仮に,現状が正しく共有されたとしても,相手が同じ感想を持つわけではない,ということを理解して欲しい.

父親は抗癌剤が効くかどうか分からない状態で抗癌剤治療を始めた.
「患部のレントゲン写真を見るとショックを受けて落ち込むから見せないで欲しい」と母親から医者に伝えていて,癌の告知はしているものの,ずっと画像は見せずに治療をしていた.
約半年後,ある抗癌剤が効いて患部が小さくなったので,主治医はその経過に喜び,フィルタの役割をしていた母親は不在中であったが,早く伝えてあげようと,父親に説明した.レントゲン写真を見せながら.

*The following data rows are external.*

-- ==== Sys2Proof/Proofs/ReturnsRefuted.lean ====
section
/-! O36 refuted: a return whose MIC_ON the interlock refuses, at a state in which a domain names no desk position. -/

namespace Sys2Proof.Machine

/-- Console 24 is polled for its return in SESSION, and its one desk selects output B. Output A of booth 24 shares channel 5
with output A of booth 23, whose domain holds position 9 LIVE: no run names a position above 4, and the key of that position
is the key of desk 1 of booth 24. -/
def misnamed : State :=
  let s : State :=
    { State.reset with
      plan := { State.reset.plan with hall := .session }
      supervisor := { State.reset.supervisor with consolePoll := some ⟨24, true, []⟩ } }
  (((s.setPlanEntry 5 { PlanEntry.unused with language := 1, first := some ⟨24, .a⟩, second := some ⟨23, .a⟩ }).setConfig 24
    { BoothConfig.default with enabled := 1 }).setDesk 24 1 { Desk.disabled with selection := .b }).setDomain 23 .a (.live 9)

/-- The report of the console: the key of desk 1 is down, and every desk selects output A. -/
def misnamedReport (d : Nat) : DeskReport := ⟨decide (d = 1), .a⟩

/-- What the return leaves. -/
def misnamedReturn : State :=
  reconcileConsole (unitReply misnamed 24) 24
    [(1, misnamedReport 1), (2, misnamedReport 2), (3, misnamedReport 3), (4, misnamedReport 4)]

theorem misnamed_awaits : misnamed.awaitsConsole 24 := by unfold State.awaitsConsole; rfl

theorem exec_misnamed :
    exec (.consoleReply 24 (.report (misnamedReport 1) (misnamedReport 2) (misnamedReport 3) (misnamedReport 4))) misnamed =
      .next misnamedReturn := by
  rw [exec_consoleReply, consoleAnswer_awaited (by decide) (by decide) misnamed_awaits]
  rfl

/-- No other output of channel 5 is claimed: the desk that position 9 of booth 23 stands for selects output B. -/
theorem misnamed_claimable : misnamed.claimable ⟨24, .a⟩ := by
  refine ⟨5, by decide, by decide, by decide, fun d _ _ hd => ?_, by decide⟩
  by_contra hne
  have hunused : State.reset.planEntry d = .unused := by unfold State.planEntry; split <;> rfl
  have hentry : misnamed.planEntry d = State.reset.planEntry d :=
    (State.planEntry_setPlanEntry _ 5 d _ (by decide)).trans (if_neg hne)
  rw [hentry, hunused] at hd
  exact nomatch hd

/-- Pass 2 gives desk 1 output A, and with it position 9 of booth 23 a claim on channel 5: pass 3 refuses the MIC_ON. -/
theorem misnamedReturn_refused : misnamedReturn.domain 24 .a = .idle := by decide

/-- Refutes O36: the interlock is judged behind pass 2, and the statement does not ask that domains name desk positions
alone. Where the domain of another booth names a position whose key is that of a desk of the console, the selection taken in
pass 2 is a claim of that booth, and the key held down is refused where the statement has it taken as a MIC_ON. -/
theorem not_returnsReconcile : ¬Obligations.ReturnsReconcile := by
  unfold Obligations.ReturnsReconcile
  intro h
  obtain ⟨hconsole, -⟩ := h misnamed
  obtain ⟨-, -, hclaims⟩ := hconsole 24 misnamedReport (by decide) (by decide) misnamed_awaits (by decide)
  obtain ⟨t, ht, -, -, hlive, -⟩ := hclaims 1 .a (by decide) (by decide) rfl rfl (fun side => by cases side <;> rfl) rfl
    misnamed_claimable rfl fun d _ _ hd _ => decide_eq_false hd
  rw [exec_misnamed] at ht
  injection ht with ht
  rw [← ht, misnamedReturn_refused] at hlive
  exact nomatch hlive

end Sys2Proof.Machine
end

医学的にはポジティブなニュースだったのだろう,とは思う.しかし父親にとっては,癌がまだそれなりの大きさで,具体的にどこに残っているということが分かることがショックであったらしい.
結局,その後は癌が急激に進行し,告知から約2週間で没した.

あと,

「きっと死ぬんだ」と沈み込んでしまう人と、「自分は大丈夫だ」と希望を持って
生きる人とは、その後の経過が全然違うといってもいいのです。医学をやって
いる人間として、科学的に説明のつかないものは信じたくないのですが、
ストレスから解放されて前向きに過ごすことが、体に与える影響は計り知れません。

cited from がんの告知と“魔の2週間” (page 2):森山紀之の「拝啓 これからがんになる皆様へ」:日経Gooday

ホント,これ.

身内の医療関係者からは「良くなっている兆候を知って落ち込むなんて考えられない」と言われたが,それはその当人の価値観であって,そうでない人もいるんだし,ましてや,こちらから事前に伝えているのだから,少しは理解して欲しかった.